Mr. Veteto believes this might not have been an issue if the shop was using only one tool of a given length in the head. That would likely be a matter of simply measuring the tool length in the X axis and adding that information into the part program (although the angle head can rotate 360 degrees, the shop typically uses it with tools oriented in the X axis). However, whenever a tool of a different length was to be used, the program would have to be modified with that new tool length and re-posted. The shop didn’t want to have to do that, knowing that most of its jobs would call for various tools of various lengths.
Joe Wells, senior manufacturing engineer, developed a solution by using the Macro B parametric programming capability of the VMC’s FANUC 0i-MD CNC and taking advantage of the flush contact between the faces of the angle head and tool adapters.
As shown in the CAD model above, the face of the angle head is co-planar with the machine spindle centerline. Therefore, the measured length of the tool installed in its adapter is the distance the tooltip extends out from the spindle centerline in the X axis.
In order to enable the program to automatically handle multiple tool lengths, Mr. Wells created a couple of lines of Macro B code to generate a temporary global shift in the X axis depending on the length of the tool to be used. This is similar to what’s done to accommodate different tool lengths in a VMC’s Z axis, whereby the CNC pulls each tool’s length from a register and performs the offset automatically. However, it’s not possible to do this for the different tools extending out of the angle head in the VMC’s X axis, which is why the lines of Macro B codes are required.
Mr. Wells explains that when a new tool is to be used in the right-angle head, a line of Macro B code resets the X-axis offset to nominal (i.e. the location of the spindle centerline). A second line of code then pulls the value for the length of the new tool from a register to establish the temporary X-axis shift. Operators input the offset values for angle-head tools into the register when setting up a new job that will use the head. (A presetter is used to measure the length of those tools offline.) This enables the part program to run continuously regardless of how many tools are required for the head.
Cogitic also uses a universal angle head on its NLX turning center from DMG MORI. This head can position a tool at a variety of angles, but rotates in only one plane. A temporary global shift is performed for each tool similarly to what’s done on the VMC for the right-angle head.
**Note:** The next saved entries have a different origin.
-- ==== Sys2Proof/Word.lean ====
section
/-! DEFINITION. The machine's one word: an unsigned 8-bit value (R7, R9), and the reduction modulo 256 of the
spec's notation (00_scope.md section 4). -/

namespace Sys2Proof

/-- A register value, a memory cell, an immediate or an address held in a register: 0 to 255, unsigned. -/
abbrev Byte := BitVec 8

/-- `mod256(v)` of the notation: the exact result narrowed to the word. -/
def mod256 (v : Nat) : Byte := BitVec.ofNat 8 v

end Sys2Proof
end

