-- ==== Sys2Proof/Machine/Output.lean ====
section
/-! DEFINITION. The console output instruction PRN (43_output.md). -/

namespace Sys2Proof.Machine

/-- PRN's rule (R160): the append is complete before the next fetch (R161). -/
def printRegister (ra : Nat) (s : State) : Except ErrorKind State := do
  let v ← readReg ra s
  return advancePc 2 (emit v s)

/-- PRN (R160). -/
def execPrn (ra : Nat) (s : State) : Host.Outcome State Fault Refusal :=
  conclude s (printRegister ra s)

end Sys2Proof.Machine
end

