-- ==== Sys2Proof/Machine/Dispatch.lean ====
section
/-! DEFINITION. The dispatch of an instruction to its meaning: one arm per constructor of `Instr` (R81). -/

namespace Sys2Proof.Machine

/-- What an instruction does in a state whose pc is that instruction's address (R26). -/
def exec (i : Instr) (s : State) : Host.Outcome State Fault Refusal :=
  match i with
  | .ldi ra imm => Sys2Proof.Machine.execLdi ra imm s
  | .prn ra => Sys2Proof.Machine.execPrn ra s
  | .hlt => Sys2Proof.Machine.execHlt s
  | .mul ra rb => Sys2Proof.Machine.execMul ra rb s
  | .add ra rb => Sys2Proof.Machine.execAdd ra rb s
  | .push ra => Sys2Proof.Machine.execPush ra s
  | .pop ra => Sys2Proof.Machine.execPop ra s
  | .call ra => Sys2Proof.Machine.execCall ra s
  | .ret => Sys2Proof.Machine.execRet s
  | .cmp ra rb => Sys2Proof.Machine.execCmp ra rb s
  | .jmp ra => Sys2Proof.Machine.execJmp ra s
  | .jeq ra => Sys2Proof.Machine.execJeq ra s
  | .jne ra => Sys2Proof.Machine.execJne ra s
  | .and ra rb => Sys2Proof.Machine.execAnd ra rb s
  | .or ra rb => Sys2Proof.Machine.execOr ra rb s
  | .xor ra rb => Sys2Proof.Machine.execXor ra rb s
  | .not ra pad => Sys2Proof.Machine.execNot ra pad s
  | .shl ra rb => Sys2Proof.Machine.execShl ra rb s
  | .shr ra rb => Sys2Proof.Machine.execShr ra rb s
  | .mod ra rb => Sys2Proof.Machine.execMod ra rb s

end Sys2Proof.Machine
end

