-- ==== Sys2Proof/Machine/Assembly.lean ====
section
/-! DEFINITION. The assembly spelling of an instruction (R82): the mnemonic, then its operands in encoding order. NOT is
written with one operand. No behaviour of the machine depends on it. -/

namespace Sys2Proof.Machine

/-- A register operand. -/
def asmReg (r : Nat) : String := "R" ++ toString r

/-- A mnemonic with one register. -/
def asmR (m : String) (ra : Nat) : String := m ++ " " ++ asmReg ra

/-- A mnemonic with two registers. -/
def asmRR (m : String) (ra rb : Nat) : String := asmR m ra ++ ", " ++ asmReg rb

/-- The assembly text of an instruction. -/
def assemblyOf : Instr → String
  | .ldi ra imm => asmR "LDI" ra ++ ", " ++ toString imm.toNat
  | .prn ra => asmR "PRN" ra
  | .hlt => "HLT"
  | .mul ra rb => asmRR "MUL" ra rb
  | .add ra rb => asmRR "ADD" ra rb
  | .push ra => asmR "PUSH" ra
  | .pop ra => asmR "POP" ra
  | .call ra => asmR "CALL" ra
  | .ret => "RET"
  | .cmp ra rb => asmRR "CMP" ra rb
  | .jmp ra => asmR "JMP" ra
  | .jeq ra => asmR "JEQ" ra
  | .jne ra => asmR "JNE" ra
  | .and ra rb => asmRR "AND" ra rb
  | .or ra rb => asmRR "OR" ra rb
  | .xor ra rb => asmRR "XOR" ra rb
  | .not ra _ => asmR "NOT" ra
  | .shl ra rb => asmRR "SHL" ra rb
  | .shr ra rb => asmRR "SHR" ra rb
  | .mod ra rb => asmRR "MOD" ra rb

end Sys2Proof.Machine
end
The turning center has tool measurement probes for both the main and subspindle, so those tools can be automatically touched-off during setup to determine the offset. Like any other attachment used on a turning center, it’s important to ensure there’s sufficient clearance between the universal angle head, and tools or attachments in nearby turret stations.
Next Logical Addition
In January, Cogitic added a big DMC 125FD universal machine from DMG MORI that has a B-axis milling head and the capability to perform milling and turning operations. Although this machine can produce parts faster than the VMC with the right-angle head, the VMC remains a viable option for machining those parts when the bigger machine is unavailable. Although efficiency is important, throughput is sometimes more vital.
That said, it’s important to realize that an angle head is a spindle attachment, not a direct output from a machine’s spindle. Because the head’s rigidity and horsepower are limited, cutting passes should be taken with lighter chip loads and cutting depths. In fact, Mr. Veteto recommends that potential angle head buyers first describe to the accessory manufacturer how they plan to use the heads to ensure that an angle head is indeed appropriate for a given part geometry and material, and, if it is, that the proper style of head is identified.